Problem description:
Determine how many lines in the following listing include "gran". Respond with that number only.

_ _ _

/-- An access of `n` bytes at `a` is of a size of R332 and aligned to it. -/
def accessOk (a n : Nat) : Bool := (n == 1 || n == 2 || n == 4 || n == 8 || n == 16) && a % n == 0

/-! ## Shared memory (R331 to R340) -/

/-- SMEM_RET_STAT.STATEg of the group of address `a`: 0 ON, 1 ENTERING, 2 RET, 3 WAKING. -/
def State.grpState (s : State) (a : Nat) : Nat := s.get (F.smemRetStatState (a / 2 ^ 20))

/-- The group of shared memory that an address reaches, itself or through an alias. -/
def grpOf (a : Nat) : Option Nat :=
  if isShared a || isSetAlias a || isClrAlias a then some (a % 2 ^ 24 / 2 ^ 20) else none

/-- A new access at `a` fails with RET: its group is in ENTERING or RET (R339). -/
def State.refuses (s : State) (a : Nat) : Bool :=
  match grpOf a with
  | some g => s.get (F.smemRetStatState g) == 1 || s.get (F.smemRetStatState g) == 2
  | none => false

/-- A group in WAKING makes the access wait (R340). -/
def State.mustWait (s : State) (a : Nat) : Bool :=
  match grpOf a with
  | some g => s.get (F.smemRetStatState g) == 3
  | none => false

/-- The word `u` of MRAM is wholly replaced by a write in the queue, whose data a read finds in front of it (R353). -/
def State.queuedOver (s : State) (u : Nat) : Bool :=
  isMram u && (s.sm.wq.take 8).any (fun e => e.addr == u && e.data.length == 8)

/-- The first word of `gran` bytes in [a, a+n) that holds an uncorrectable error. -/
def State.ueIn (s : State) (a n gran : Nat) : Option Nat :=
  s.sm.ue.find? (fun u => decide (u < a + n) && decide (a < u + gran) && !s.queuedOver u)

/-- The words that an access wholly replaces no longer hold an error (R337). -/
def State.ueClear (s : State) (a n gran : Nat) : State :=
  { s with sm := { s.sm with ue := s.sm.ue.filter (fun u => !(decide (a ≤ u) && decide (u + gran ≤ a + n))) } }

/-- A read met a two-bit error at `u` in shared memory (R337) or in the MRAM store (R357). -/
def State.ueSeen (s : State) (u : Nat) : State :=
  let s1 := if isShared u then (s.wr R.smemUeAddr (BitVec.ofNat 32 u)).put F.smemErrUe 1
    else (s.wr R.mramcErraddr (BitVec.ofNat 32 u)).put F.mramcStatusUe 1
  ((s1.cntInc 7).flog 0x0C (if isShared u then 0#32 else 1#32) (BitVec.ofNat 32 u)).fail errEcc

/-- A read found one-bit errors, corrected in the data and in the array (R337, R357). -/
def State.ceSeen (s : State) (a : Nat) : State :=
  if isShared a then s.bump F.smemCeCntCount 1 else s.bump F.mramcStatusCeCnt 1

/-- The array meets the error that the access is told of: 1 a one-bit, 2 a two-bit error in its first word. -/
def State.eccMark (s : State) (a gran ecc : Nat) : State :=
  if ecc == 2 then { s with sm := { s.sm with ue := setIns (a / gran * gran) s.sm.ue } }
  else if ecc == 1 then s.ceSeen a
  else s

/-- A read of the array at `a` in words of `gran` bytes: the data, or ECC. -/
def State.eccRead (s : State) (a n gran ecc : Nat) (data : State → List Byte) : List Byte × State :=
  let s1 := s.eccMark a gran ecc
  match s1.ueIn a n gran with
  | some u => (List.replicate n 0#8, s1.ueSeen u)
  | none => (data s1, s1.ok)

_ _ _

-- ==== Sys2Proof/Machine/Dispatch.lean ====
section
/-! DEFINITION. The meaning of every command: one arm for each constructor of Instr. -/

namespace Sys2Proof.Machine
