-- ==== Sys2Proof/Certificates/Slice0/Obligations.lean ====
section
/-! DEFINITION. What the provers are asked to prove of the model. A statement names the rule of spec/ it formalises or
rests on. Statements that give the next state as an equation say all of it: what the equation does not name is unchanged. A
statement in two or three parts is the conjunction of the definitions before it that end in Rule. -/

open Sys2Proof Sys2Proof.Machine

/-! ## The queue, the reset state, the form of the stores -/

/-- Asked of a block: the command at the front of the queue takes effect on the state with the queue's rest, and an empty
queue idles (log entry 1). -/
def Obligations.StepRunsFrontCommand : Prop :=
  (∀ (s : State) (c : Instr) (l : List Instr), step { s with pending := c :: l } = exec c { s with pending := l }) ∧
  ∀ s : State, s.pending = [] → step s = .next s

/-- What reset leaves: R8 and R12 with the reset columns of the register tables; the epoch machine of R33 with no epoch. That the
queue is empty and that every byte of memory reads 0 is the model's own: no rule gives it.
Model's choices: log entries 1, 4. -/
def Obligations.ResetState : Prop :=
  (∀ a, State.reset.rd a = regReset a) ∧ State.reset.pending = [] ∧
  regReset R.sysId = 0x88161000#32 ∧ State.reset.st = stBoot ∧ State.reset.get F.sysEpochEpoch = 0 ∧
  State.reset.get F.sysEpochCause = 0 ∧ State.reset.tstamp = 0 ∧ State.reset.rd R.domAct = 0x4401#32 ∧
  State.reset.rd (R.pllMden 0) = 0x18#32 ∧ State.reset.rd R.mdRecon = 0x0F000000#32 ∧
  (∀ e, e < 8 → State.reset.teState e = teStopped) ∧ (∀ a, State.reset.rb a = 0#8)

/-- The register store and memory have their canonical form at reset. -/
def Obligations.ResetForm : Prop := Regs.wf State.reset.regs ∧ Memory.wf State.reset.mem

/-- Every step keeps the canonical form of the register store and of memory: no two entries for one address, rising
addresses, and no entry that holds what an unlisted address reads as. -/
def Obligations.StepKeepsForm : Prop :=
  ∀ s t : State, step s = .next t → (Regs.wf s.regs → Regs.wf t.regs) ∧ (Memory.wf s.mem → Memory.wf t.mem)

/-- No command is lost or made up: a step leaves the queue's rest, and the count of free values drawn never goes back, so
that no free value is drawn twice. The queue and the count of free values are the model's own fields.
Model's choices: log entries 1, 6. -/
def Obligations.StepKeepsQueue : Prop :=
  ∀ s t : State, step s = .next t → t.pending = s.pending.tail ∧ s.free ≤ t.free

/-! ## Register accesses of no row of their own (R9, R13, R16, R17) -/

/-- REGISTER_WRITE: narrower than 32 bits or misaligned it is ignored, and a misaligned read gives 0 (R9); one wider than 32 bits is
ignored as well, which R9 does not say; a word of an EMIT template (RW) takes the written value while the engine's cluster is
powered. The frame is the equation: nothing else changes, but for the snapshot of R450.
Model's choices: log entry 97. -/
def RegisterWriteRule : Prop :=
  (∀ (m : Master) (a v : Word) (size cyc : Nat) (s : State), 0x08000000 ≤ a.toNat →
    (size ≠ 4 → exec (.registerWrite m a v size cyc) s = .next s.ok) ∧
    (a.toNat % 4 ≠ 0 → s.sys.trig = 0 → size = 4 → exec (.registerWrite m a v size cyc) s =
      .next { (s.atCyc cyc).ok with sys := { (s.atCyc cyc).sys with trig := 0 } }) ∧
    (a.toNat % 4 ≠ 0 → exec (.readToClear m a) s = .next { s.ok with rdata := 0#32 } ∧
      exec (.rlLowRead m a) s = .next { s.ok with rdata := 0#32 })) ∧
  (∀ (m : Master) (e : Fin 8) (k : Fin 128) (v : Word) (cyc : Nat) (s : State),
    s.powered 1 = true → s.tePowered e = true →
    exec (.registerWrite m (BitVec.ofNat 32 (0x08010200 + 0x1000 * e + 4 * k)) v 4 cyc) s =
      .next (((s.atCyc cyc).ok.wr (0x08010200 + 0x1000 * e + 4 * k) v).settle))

_ _ _

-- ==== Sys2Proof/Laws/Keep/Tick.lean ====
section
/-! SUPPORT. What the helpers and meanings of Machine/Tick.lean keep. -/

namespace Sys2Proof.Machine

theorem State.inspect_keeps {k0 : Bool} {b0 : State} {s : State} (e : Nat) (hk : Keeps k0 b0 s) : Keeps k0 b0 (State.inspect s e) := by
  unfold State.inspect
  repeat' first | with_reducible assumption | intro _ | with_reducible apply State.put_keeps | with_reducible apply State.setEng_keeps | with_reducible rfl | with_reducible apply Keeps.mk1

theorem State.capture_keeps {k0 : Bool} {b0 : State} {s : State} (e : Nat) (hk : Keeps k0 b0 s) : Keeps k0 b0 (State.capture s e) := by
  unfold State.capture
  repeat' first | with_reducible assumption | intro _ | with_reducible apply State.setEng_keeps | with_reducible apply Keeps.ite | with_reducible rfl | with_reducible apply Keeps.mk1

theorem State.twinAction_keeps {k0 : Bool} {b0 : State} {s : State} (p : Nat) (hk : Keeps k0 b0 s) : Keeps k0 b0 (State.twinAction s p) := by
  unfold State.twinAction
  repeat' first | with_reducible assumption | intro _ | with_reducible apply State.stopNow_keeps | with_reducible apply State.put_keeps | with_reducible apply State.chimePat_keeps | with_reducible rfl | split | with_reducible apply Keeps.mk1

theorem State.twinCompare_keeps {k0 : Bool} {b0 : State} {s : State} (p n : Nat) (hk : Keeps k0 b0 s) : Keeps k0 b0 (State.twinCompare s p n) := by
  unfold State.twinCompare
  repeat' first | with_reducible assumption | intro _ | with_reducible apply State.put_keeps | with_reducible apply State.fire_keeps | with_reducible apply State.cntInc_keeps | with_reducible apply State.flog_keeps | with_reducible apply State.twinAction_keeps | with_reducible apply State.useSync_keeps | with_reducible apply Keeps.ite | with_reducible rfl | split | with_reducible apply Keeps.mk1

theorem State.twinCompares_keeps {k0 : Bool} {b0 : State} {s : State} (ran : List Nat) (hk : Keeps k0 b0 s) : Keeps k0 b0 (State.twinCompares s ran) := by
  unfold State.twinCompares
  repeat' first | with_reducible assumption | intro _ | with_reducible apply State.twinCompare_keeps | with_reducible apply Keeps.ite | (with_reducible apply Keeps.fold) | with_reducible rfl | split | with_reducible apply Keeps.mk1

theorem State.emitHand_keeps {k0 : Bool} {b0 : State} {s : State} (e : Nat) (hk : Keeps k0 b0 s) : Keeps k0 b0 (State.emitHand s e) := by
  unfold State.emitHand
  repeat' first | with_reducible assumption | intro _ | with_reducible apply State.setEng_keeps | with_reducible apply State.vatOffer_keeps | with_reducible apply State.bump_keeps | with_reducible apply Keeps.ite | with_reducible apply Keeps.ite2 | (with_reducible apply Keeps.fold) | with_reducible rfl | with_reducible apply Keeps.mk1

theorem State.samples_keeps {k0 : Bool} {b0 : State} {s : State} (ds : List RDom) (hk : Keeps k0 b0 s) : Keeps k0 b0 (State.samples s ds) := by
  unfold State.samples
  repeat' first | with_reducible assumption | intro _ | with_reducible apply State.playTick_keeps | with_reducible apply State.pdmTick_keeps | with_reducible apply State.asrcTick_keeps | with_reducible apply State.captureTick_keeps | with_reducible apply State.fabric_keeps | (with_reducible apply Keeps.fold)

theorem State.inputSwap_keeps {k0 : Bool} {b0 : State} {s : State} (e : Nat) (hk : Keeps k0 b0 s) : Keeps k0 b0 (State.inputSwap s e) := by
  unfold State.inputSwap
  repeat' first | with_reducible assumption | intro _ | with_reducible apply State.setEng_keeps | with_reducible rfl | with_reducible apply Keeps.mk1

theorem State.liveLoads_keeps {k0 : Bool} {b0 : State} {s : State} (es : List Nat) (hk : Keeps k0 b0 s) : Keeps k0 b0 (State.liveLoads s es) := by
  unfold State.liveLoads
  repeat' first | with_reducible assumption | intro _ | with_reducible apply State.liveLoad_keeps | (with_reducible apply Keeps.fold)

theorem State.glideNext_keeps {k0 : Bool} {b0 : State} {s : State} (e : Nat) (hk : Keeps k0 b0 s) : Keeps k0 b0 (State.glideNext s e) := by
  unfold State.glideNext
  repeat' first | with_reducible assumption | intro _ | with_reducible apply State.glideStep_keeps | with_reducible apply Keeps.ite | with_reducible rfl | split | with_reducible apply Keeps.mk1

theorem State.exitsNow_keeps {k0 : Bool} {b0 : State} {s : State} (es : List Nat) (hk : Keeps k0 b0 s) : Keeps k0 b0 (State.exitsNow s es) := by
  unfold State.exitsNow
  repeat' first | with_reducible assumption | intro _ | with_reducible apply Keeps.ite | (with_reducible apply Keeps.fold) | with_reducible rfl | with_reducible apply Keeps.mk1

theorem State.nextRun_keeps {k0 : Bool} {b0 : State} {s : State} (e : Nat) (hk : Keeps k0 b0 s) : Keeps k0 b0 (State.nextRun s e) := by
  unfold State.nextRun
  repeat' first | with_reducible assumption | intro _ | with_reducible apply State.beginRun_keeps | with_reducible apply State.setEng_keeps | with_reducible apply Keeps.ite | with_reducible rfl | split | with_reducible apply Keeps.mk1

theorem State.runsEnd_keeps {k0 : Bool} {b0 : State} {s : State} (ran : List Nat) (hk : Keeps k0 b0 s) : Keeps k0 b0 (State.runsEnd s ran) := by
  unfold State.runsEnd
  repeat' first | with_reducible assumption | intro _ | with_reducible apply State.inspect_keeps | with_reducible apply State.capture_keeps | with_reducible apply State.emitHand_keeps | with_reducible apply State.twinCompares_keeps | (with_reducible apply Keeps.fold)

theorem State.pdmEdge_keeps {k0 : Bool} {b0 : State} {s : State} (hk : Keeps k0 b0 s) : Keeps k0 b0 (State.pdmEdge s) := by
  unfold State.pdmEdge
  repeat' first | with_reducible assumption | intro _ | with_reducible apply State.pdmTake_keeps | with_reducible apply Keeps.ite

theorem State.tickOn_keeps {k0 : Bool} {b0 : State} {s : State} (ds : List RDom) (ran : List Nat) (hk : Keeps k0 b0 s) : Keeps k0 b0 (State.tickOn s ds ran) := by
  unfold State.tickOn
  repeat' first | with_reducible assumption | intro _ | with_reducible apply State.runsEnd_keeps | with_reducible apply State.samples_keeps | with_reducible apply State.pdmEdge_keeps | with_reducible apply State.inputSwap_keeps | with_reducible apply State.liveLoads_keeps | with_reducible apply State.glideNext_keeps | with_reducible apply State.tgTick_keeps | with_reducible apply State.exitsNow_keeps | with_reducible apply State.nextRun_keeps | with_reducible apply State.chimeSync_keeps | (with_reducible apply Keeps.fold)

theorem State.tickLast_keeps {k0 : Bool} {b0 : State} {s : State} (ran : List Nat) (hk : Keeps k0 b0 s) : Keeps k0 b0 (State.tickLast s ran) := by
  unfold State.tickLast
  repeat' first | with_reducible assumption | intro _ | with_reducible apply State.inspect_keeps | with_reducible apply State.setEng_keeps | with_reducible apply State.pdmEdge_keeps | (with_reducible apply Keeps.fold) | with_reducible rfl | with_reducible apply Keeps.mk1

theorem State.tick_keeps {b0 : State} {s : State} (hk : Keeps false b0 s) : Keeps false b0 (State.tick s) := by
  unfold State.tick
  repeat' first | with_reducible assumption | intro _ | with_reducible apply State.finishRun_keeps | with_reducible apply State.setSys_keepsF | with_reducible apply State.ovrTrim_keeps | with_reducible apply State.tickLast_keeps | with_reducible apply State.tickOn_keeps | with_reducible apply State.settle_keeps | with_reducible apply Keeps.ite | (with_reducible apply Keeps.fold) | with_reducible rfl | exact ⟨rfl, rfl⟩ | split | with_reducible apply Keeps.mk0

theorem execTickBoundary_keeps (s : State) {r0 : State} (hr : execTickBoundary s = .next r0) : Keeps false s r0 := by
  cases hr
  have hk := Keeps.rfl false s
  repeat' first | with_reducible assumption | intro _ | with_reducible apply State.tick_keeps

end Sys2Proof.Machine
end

_ _ _

Result of the exercise:
11